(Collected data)
/-- An instruction fills two slots exactly when its opcode byte is 0x18, and one otherwise
(`30_encoding.md` R80, R89). -/
def Statement (i : Instr) : Prop :=
  (i.size = 1 ∨ i.size = 2) ∧ (i.size = 2 ↔ i.parts.1.opcode = 0x18)

/-- A basic instruction: no second slot, another opcode byte. -/
theorem basic (i : Instr) (op : BitVec 8) (h1 : i.parts.2 = none) (h2 : i.parts.1.opcode = op)
    (h3 : op ≠ 0x18) : Statement i := by
  have h : i.size = 1 := by simp [Instr.size, h1]
  exact ⟨.inl h, ⟨fun e => absurd (h.symm.trans e) (by decide), fun e => absurd (h2.symm.trans e) h3⟩⟩

/-- A wide instruction: a second slot, opcode byte 0x18. -/
theorem wide (i : Instr) (n : Half) (h1 : i.parts.2 = some n) (h2 : i.parts.1.opcode = 0x18) :
    Statement i := by
  simp [Statement, Instr.size, h1, h2]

» EXERCISE DIRECTIONS: For the records above, restate every line word for word.

» RESPONSE FOR THIS EXERCISE:
/-- An instruction fills two slots exactly when its opcode byte is 0x18, and one otherwise
(`30_encoding.md` R80, R89). -/
def Statement (i : Instr) : Prop :=
  (i.size = 1 ∨ i.size = 2) ∧ (i.size = 2 ↔ i.parts.1.opcode = 0x18)

/-- A basic instruction: no second slot, another opcode byte. -/
theorem basic (i : Instr) (op : BitVec 8) (h1 : i.parts.2 = none) (h2 : i.parts.1.opcode = op)
    (h3 : op ≠ 0x18) : Statement i := by
  have h : i.size = 1 := by simp [Instr.size, h1]
  exact ⟨.inl h, ⟨fun e => absurd (h.symm.trans e) (by decide), fun e => absurd (h2.symm.trans e) h3⟩⟩

/-- A wide instruction: a second slot, opcode byte 0x18. -/
theorem wide (i : Instr) (n : Half) (h1 : i.parts.2 = some n) (h2 : i.parts.1.opcode = 0x18) :
    Statement i := by
  simp [Statement, Instr.size, h1, h2]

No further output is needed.